++++ Records for the exercise ++++

-- ==== Sys2Proof/Machine/Turn.lean ====
section
/-! DEFINITION. What one step does: the device's own work, the choice of a thread, its turn, and the moves of the agenda (R18 to R20,
R45 to R52, R188, R285, R286, R322; logs 3 and 7). -/

namespace Sys2Proof.Machine

/-! ### Time -/

/-- Cycles of the step pass at every core of a die that runs: each core has a count of its own (R31, R351, logs 7 and 76). -/
def passCycles (s : State) : State :=
  { s with cyc := (s.cyc.zip (List.range 256)).map fun p =>
      if s.stoppedDies.mem (p.2 / 64) then p.1 else p.1 + Config.freeCycles (256 * s.steps + p.2) }

/-! ### The device's own work -/

/-- Tenure requests go on as far as they can (R260), unless the agenda makes their moves; the directory of a die that has stopped stands still
(R351). -/
def grantWork (s : State) : Option State :=
  let s1 := grantClaims s
  if s1.claims = s.claims then none else some s1

/-- A thread's executed stores go on to perform, as far as nothing holds them back, unless the agenda holds them (R247). -/
def storeWork (s : State) (t : Thread) : Option State :=
  match t.sbuf with
  | [] => none
  | p :: _ =>
    if t.holdStore || !dieUp s t.die || heldBack s t.tid true p.loc p.bytes.length then none
    else
      let s1 := flushStores s t
      if (s1.thread? t.tid).any fun u => u.sbuf = t.sbuf then none else some s1

/-- The vector elements of a thread whose scalar instruction waits go on; a trap among them is taken when that instruction has completed. -/
def vectorOnly (s : State) (t : Thread) : State :=
  match drainVector s t with
  | (_, .trapped) => s
  | (s1, _) => s1

/-- The vector elements of a thread that waits for tenure go on as their bytes become free (R262). -/
def vectorWork (s : State) (t : Thread) : Option State :=
  if t.vq.isEmpty || t.parked || t.holdVec || t.replay.isSome || (pendingClaim s t.tid).isNone then none
  else if (vectorOnly s t).threads = s.threads then none
  else some (vectorOnly s t)

/-- A killed thread ends once its accord in flight is done and its stores have performed (R116). -/
def killedWork (s : State) (t : Thread) : Option State :=
  match s.accord? t.tid with
  | some a =>
    let s1 := runAccord s a
    if s.deferAccords || s1.accords = s.accords then none else some s1
  | none =>
    let s1 := endStores s t
    if storesDone s1 t.tid then some (killThread s1 t) else none

/-- A thread whose fatal record had no room ends when there is room (R333). -/
def dyingWork (s : State) (t : Thread) (f : Flt) (count : Nat) : Option State :=
  if storesDone (endStores s t) t.tid && fatalRoom s t.tenant then some (endFatal s t f count) else none

/-- What is to be done for a thread without its turn. -/
def threadWork (s : State) (t : Thread) : Option State :=
  match t.wait with
  | .dying f count => dyingWork s t f count
  | .killed => killedWork s t
  | _ =>
    match storeWork s t with
    | some s1 => some s1
    | none => if dieUp s t.die then vectorWork s t else none

/-- Bring-up, while it has not been done (R352). -/
def bringUpWork (s : State) : Option State :=
  if s.bringUp = 6 || !s.firmwareOk then none
  else
    match execBringUp s with
    | .next s1 => some s1
    | _ => none

/-- The device's own work, in the order in which it comes about while the agenda says nothing (log 3). -/
def ownWork (s : State) : Option State :=
  firstSome (fun work : State → Option State => work s)
    [bringUpWork, grantWork, recordWork, imageWork, expertWork, commandWork, ownershipWork, packetWork, replyWork, portWork, linkWork,
      fun s => firstSome (threadWork s) s.threads, taskWork, removalWork]

/-! ### The choice of a thread (R117, R283, R286) -/

/-- Whether a thread's wait lets it have a turn. -/
def waitOver (s : State) (t : Thread) : Bool :=
  match t.wait with
  | .none | .starting | .entering | .unreachable | .killing _ | .barw _ _ => true
  | .barc left | .barg left => left
  | .pause _ _ => true
  | .idle c expired => expired || ticketReady t || c + 65536 ≤ cyclesOf s t
  | .debugger | .dying _ _ | .killed => false

/-- Whether a thread issues: it holds a slot of a die that runs, it is in no replay-wait, and it waits neither at a THACQ for tenure nor for a
command's acceptance (R203). -/
def runnable (s : State) (t : Thread) : Bool :=
  !t.parked && t.replay.isNone && waitOver s t && dieUp s t.die &&
    !(s.claims.any fun c => c.waiter t && !c.granted) &&
    !(s.commands.any fun c => c.tid = t.tid && c.acq && c.phase = .issued)

/-- Whether a thread that has yielded stands behind another ready thread of its core (R117). Which threads are ready to issue in a cycle is
free, and of two threads that have both yielded R117 does not say which stands behind: neither does (log 17). -/
def standsBehind (s : State) (t : Thread) : Bool :=
  t.yielded && (s.threads.any fun u => u.tid != t.tid && u.core = t.core && !u.yielded && runnable s u) && !Config.freeChoice s.steps

/-- The threads in the order of the round robin after the current one. -/
def rotation (s : State) : List Thread :=
  (s.threads.dropWhile fun t => t.tid != s.cur).drop 1 ++ (s.threads.takeWhile fun t => t.tid != s.cur) ++
    s.threads.filter fun t => t.tid = s.cur

/-- The thread whose turn is next. -/
def nextThread (s : State) : Option Thread := (rotation s).find? fun t => runnable s t && !standsBehind s t

/-! ### A thread's turn -/

/-- Slots of a line from a slot on, with their START bits (R45). -/
def lineSlots (line : List Byte) (slot : Nat) : List Slot :=
  ((List.range 30).drop slot).map fun k => ⟨lineWord line (k + 2), (lineWord line 0).getLsbD k⟩

/-- Whether the instruction at a slot, with its prefix if it has one, ends in slot 29 and is one that the next line may complete: a VBFLYC
that is illegal for no other reason than its missing VCVTBC (R49, R63, R140). -/
noncomputable def wantsNext (t : Thread) (line : List Byte) (slot : Nat) : Bool :=
  match decode (lineSlots line slot) [] with
  | .ok (.vbflyc a b none, n) => slot + n = 30 && lowest (fusedPush a b none t).faults = some 0x14
  | _ => false

/-- The slots of the next line and its leaf entry, where they are wanted. The pair is one instruction at the VBFLYC's address: a control-flow
fault of the next line leaves it unpaired (0x14), any other fault of that line is taken at that address. R52 and R140 do not say so (log 96). -/
noncomputable def nextSlots (s : State) (t : Thread) (line : List Byte) : Res (List Slot × Option LeafRef) :=
  if wantsNext t line (slotOf t.pc) then
    match arrive s t .fall false (slotAfter t.pc (30 - slotOf t.pc)) with
    | .wait => .wait
    | .fault f => if f.cause = 0x02 then .ok ([], none) else .fault f
    | .ok l => .ok (lineSlots l.1 0, l.2)
  else .ok ([], none)

/-- The instruction that a thread has reached, decoded; an encoding that is none is the row of the table it falls under (R63). -/
noncomputable def instrOf (line : List Byte) (slot : Nat) (next : List Slot) : Instr :=
  match decode (lineSlots line slot) next with
  | .ok r => r.1
  | .error r => r.instr

/-- How the thread arrives at its pc: a handler's or a launch's entry, else by fall-through; jumps have made their checks. -/
def arrivalOf (t : Thread) : How := if t.wait = .entering then .entry else .fall

/-- A control-flow fault of a launch: fatal whatever handler the thread has, and reported to system software with the launch block (R51, R275). -/
def launchFault (s : State) (t : Thread) (f : Flt) : State :=
  let u := { t with trap := trapRegs f 0 true (scalarPoint t) }
  (endFatal ((s.noteFault f).setThread u) u f.noted 0).report (.launchFault t.queue t.taskSeq.toNat ((taskOf s t).map fun k => k.block))

/-- A fault of a fetch (R51). -/
def fetchFault (s : State) (t : Thread) (f : Flt) : State :=
  if t.wait = .entering && !t.inHandler && f.cause = 0x02 then launchFault s t f else scalarTrap s t f

/-- The arrival is over: the line's leaf is marked and an entry is no longer due. -/
def arrived (s : State) (t : Thread) (entry : Option LeafRef) : State :=
  let s1 := s.markLeaf accFetch entry
  if t.wait = .entering then s1.update t.tid fun u => { u with wait := .none } else s1

/-- The line of a thread's next instruction: the one its last transfer arrived in, or that of a new arrival (R48, R50). -/
def reach (s : State) (t : Thread) : Res (List Byte × Option LeafRef) :=
  match arrivedLine t with
  | some line => .ok (line, none)
  | none => arrive s t (arrivalOf t) false t.pc

/-- Whether an instruction reaches into the line after its own: a fused pair does when its VBFLYC stands last (R140). -/
def isPair : Instr → Bool
  | .vbflyc _ _ (some _) => true
  | _ => false

/-- Fetches, decodes and executes one instruction of the current thread (R45, R50). A pair's arrival in the next line marks its leaf too
(R326). -/
noncomputable def fetchAndRun (s : State) (t : Thread) : Result :=
  match reach s t with
  | .wait => .next s
  | .fault f => .next (fetchFault s t f)
  | .ok l =>
    match nextSlots s t l.1 with
    | .wait => .next s
    | .fault f => .next (scalarTrap s t f)
    | .ok next =>
      let i := instrOf l.1 (slotOf t.pc) next.1
      let s1 := arrived s t l.2
      exec i { (if isPair i then s1.markLeaf accFetch next.2 else s1) with cur := t.tid }

/-- Whether a thread's scalar stream waits for a result of its vector queue (R19, R145). -/
def awaitsCount (t : Thread) : Bool := t.vq.any VEntry.counts

/-- The queues of a thread go on before its scalar stream does: the vector queue (R18 to R20), then the matrix queue (R168). Answers whether
the turn goes on: a trap ends it, and so does a result that the stream waits for. -/
def drainQueues (s : State) (t : Thread) : State × Bool :=
  let r := if t.holdVec && !awaitsCount t then (s, HeadEnd.committed) else drainVector s t
  match r.2 with
  | .trapped => (r.1, false)
  | _ =>
    let s2 := if t.holdMat then r.1 else drainMatrix r.1 t.tid
    (s2, (dueMatrix s2 t.tid).isNone && !((s2.thread? t.tid).any awaitsCount))

/-- The turn of a thread that has started: a matrix trap that is due (R188), its queues, then one instruction. -/
noncomputable def runThread (s : State) (t : Thread) : Result :=
  match dueMatrix s t.tid with
  | some d => .next (takeMatrixTrap s t d.1 d.2)
  | none =>
    let r := drainQueues (resumeMatrix s t) t
    match r.2, r.1.thread? t.tid with
    | true, some u => fetchAndRun r.1 u
    | _, _ => .next r.1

++++

# [Your goal]
All lines of the records above that carry the word "elements" should be listed.

# [Solved problem]
/-- The vector elements of a thread whose scalar instruction waits go on; a trap among them is taken when that instruction has completed. -/
/-- The vector elements of a thread that waits for tenure go on as their bytes become free (R262). -/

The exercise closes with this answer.